La prossima legge elettorale o l’attuale non consentiranno governi stabili. Il fattore Grillo poi (15 o 20 per cento) determinerà un vincitore ancor più monco del previsto. Saremo quindi governati da una “meno minoranza” e non dalla maggioranza effettiva. Condannati quindi al governo delle minoranze litigiose. I ringraziamenti per questa situazione non vanno rivolti solo al Pdl ma anche alla lungimiranza di Casini, della Lega, di Di Pietro e del Pd che pur di non riformare istituzioni, Costituzione e legge elettorale preferiscono imbonire il proprio elettorato con belle e false parole.
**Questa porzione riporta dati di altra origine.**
/-- (a) R82, R204, R213–R217: conversions, packing, unpacking, reductions and the draws of VRNG; a segment of VRED is summed over the
tree of R80. (b) R218–R220: VQNT takes each half of the lanes as one block with a shared scale code; VDQNT is its
inverse reading, one rounding a lane; a block whose code is 0xFF is NaN. -/
def Obligations.VectorConversionsAndQuantisation : Prop :=
  (∀ (s : State) (d a b : VR) (x : SR) (ty sty dty : Fin 16) (rnd : Fin 8) (sat : Bool) (n : Fin 32), Computes s →
    let u (r : VR) (i : Nat) : Lane := (rdV s r).toList.getD i 0
    let lanes (i : Instr) (L : Nat) (f : Fin 64 → Lane) : Prop := exec i s = .next (land (.v d) (.vec (Vector.ofFn f)) L s)
    let int16 (x : Nat) : Int := if ty.val = 2 then (BitVec.ofNat 16 x).toInt else x
    let lo : Int := if ty.val = 2 then -32768 else 0
    let hi : Int := if ty.val = 2 then 32767 else 65535
    (∀ st dt mode, tyOf sty.val = some st → tyOf dty.val = some dt → rmodeOf rnd.val = some mode →
      Ready ([.v a] ++ if mode = .sr then [.s 31] else []) [.v d] s →
      let r (e : Nat) : Coded := convert st dt mode
        (if mode = .sr then (draw (seedTop s.ctx) (rdS s 31 + BitVec.ofNat 64 e)).toNat else 0) sat (elemAt st.width (rdV s a) e)
      ∃ V : Vec, exec (.vcvt d a dty rnd sat sty) s =
          .next (countMine ((List.range 64).flatMap fun e => (r e).2) (land (.v d) (.vec V) 3 s)) ∧
        ∀ e, e < 2048 / dt.width → elemAt dt.width V e = if e < 64 then (r e).1 % 2 ^ dt.width else 0) ∧
    ((tyOf sty.val = none ∨ tyOf dty.val = none ∨ rmodeOf rnd.val = none) →
      exec (.vcvt d a dty rnd sat sty) s = trapAt 4 0x02 s.frame.parcel s) ∧
    (Ready [.v a, .v b] [.v d] s → ty.val = 2 ∨ ty.val = 3 →
      ∃ V : Vec, exec (.vpack d a b ty) s = .next (land (.v d) (.vec V) 2 s) ∧ ∀ e, e < 128 →
        int16 (elemAt 16 V e) = max lo (min hi (if e < 64 then (u a e).toInt else (u b (e - 64)).toInt))) ∧
    (Ready [.v a] [.v d] s →
      (n.val < 2 → ty.val = 2 ∨ ty.val = 3 →
        lanes (.vunpk d a n ty) 2 fun i => BitVec.ofInt 32 (int16 (elemAt 16 (rdV s a) (64 * n.val + i.val)))) ∧
      (n.val < 2 → ∀ f, tyFlt ty = some f → f ≠ .f32 →
        lanes (.vunpk d a n ty) 2 fun i =>
          BitVec.ofNat 32 (roundF .f32 .rne 0 (decodeF f (elemAt 16 (rdV s a) (64 * n.val + i.val)))).1) ∧
      (n.val < 7 → ty.val = 4 ∨ ty.val = 5 →
        lanes (.vred d a n ty) 6 fun i =>
          BitVec.ofNat 32 ((List.range (2 ^ n.val)).map fun j => (u a (i.val / 2 ^ n.val * 2 ^ n.val + j)).toNat).sum) ∧
      (n.val < 7 → ty.val = 8 →
        let seg (j : Nat) : List Nat := (List.range (2 ^ n.val)).map fun i => (u a (j * 2 ^ n.val + i)).toNat
        ∃ evs, exec (.vred d a n ty) s = .next (countMine evs (land (.v d) (.vec (Vector.ofFn fun i =>
          BitVec.ofNat 32 (treeReduce (fun p q => (fop2 .f32 numAdd p q).1) 0 (seg (i.val / 2 ^ n.val))))) 6 s)))) ∧
    (Ready [.v a, .s x] [.v d] s →
      lanes (.vrng d a x) 5 fun i =>
        BitVec.ofNat 32 ((mix (seedTop s.ctx + mix (BitVec.ofNat 64 ((rdS s x).toNat + (u a i.val).toNat)))).toNat / 2 ^ 32))) ∧
  (∀ (s : State) (d a : VR) (rnd : Fin 8) (ty : Fin 16) (t : Ty) (mode : RMode), Computes s → ty.val ∈ [0, 9, 10, 11] →
    tyOf ty.val = some t → rmodeOf rnd.val = some mode → Ready ([.v a] ++ if mode = .sr then [.s 31] else []) [.v d] s →
    let u (e : Nat) : Nat := if mode = .sr then (draw (seedTop s.ctx) (rdS s 31 + BitVec.ofNat 64 e)).toNat else 0
    let w := if ty.val = 11 then 4 else 8
    let lane (V : Vec) (i : Nat) : Nat := (V.toList.getD i 0).toNat
    let block (h : Nat) := quantBlock ty t mode (fun k => u (32 * h + k)) ((List.range 32).map fun i => lane (rdV s a) (32 * h + i))
    (∃ V : Vec, exec (.vqnt d a rnd ty) s = .next (countMine ((block 0).2.2 ++ (block 1).2.2) (land (.v d) (.vec V) 5 s)) ∧
      (∀ e, e < 64 → elemAt w V e = (block (e / 32)).2.1.getD (e % 32) 0 % 2 ^ w) ∧
      lane V (2 * w) = ((block 0).1 + 256 * (block 1).1) % 2 ^ 32) ∧
    (let scale (e : Nat) : Nat := lane (rdV s a) (2 * w) / 2 ^ (8 * (e / 32)) % 256
     let r (e : Nat) : Coded :=
       if scale e = 0xFF then (0x7FC00000, [])
       else convFlt .f32 mode (u e) false (scaleBy ((scale e : Int) - 127) (readTy t (elemAt w (rdV s a) e)).1)
     ∃ V : Vec, exec (.vdqnt d a rnd ty) s =
         .next (countMine ((List.range 64).flatMap fun e => (r e).2) (land (.v d) (.vec V) 5 s)) ∧
       ∀ e, e < 64 → lane V e = (r e).1 % 2 ^ 32))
Tutti colpevoli di scarso amore per lo stato. Perciò guardo con simpatia alle nuove formazioni, purtroppo tardive ed acerbe, come quella di Giannino, che apprezzo molto. Samorì il rottamatore del pdl mi piace, ma non credo avrà successo. Un’operazione del genere aveva bisogno di almeno sei/otto mesi di tempo in più. Il neo centrismo di Montezemolo, come sempre è fumoso. Carino nei modi ma troppo vicino, anche se nega, a due responsabili dello sfascio del calibro di Casini e Fini. E’ vero che gioca la carta Monti, altrimenti otterrebbe un risultato vicino allo zero virgola, ma così facendo brucia il Monti super partes. M5S, gioca con i tablet e proporrà gente inesperta, pur motivata e onesta, ma non in grado d’affrontare temi complessi. L’unica soluzione sembra essere un patto costituente fra una nuova destra e un nuovo Pd (che sono di là da venire). Temo che avremo le solite elezioni come rito per assaltare la diligenza e non come rito fondamentale per governare con serietà.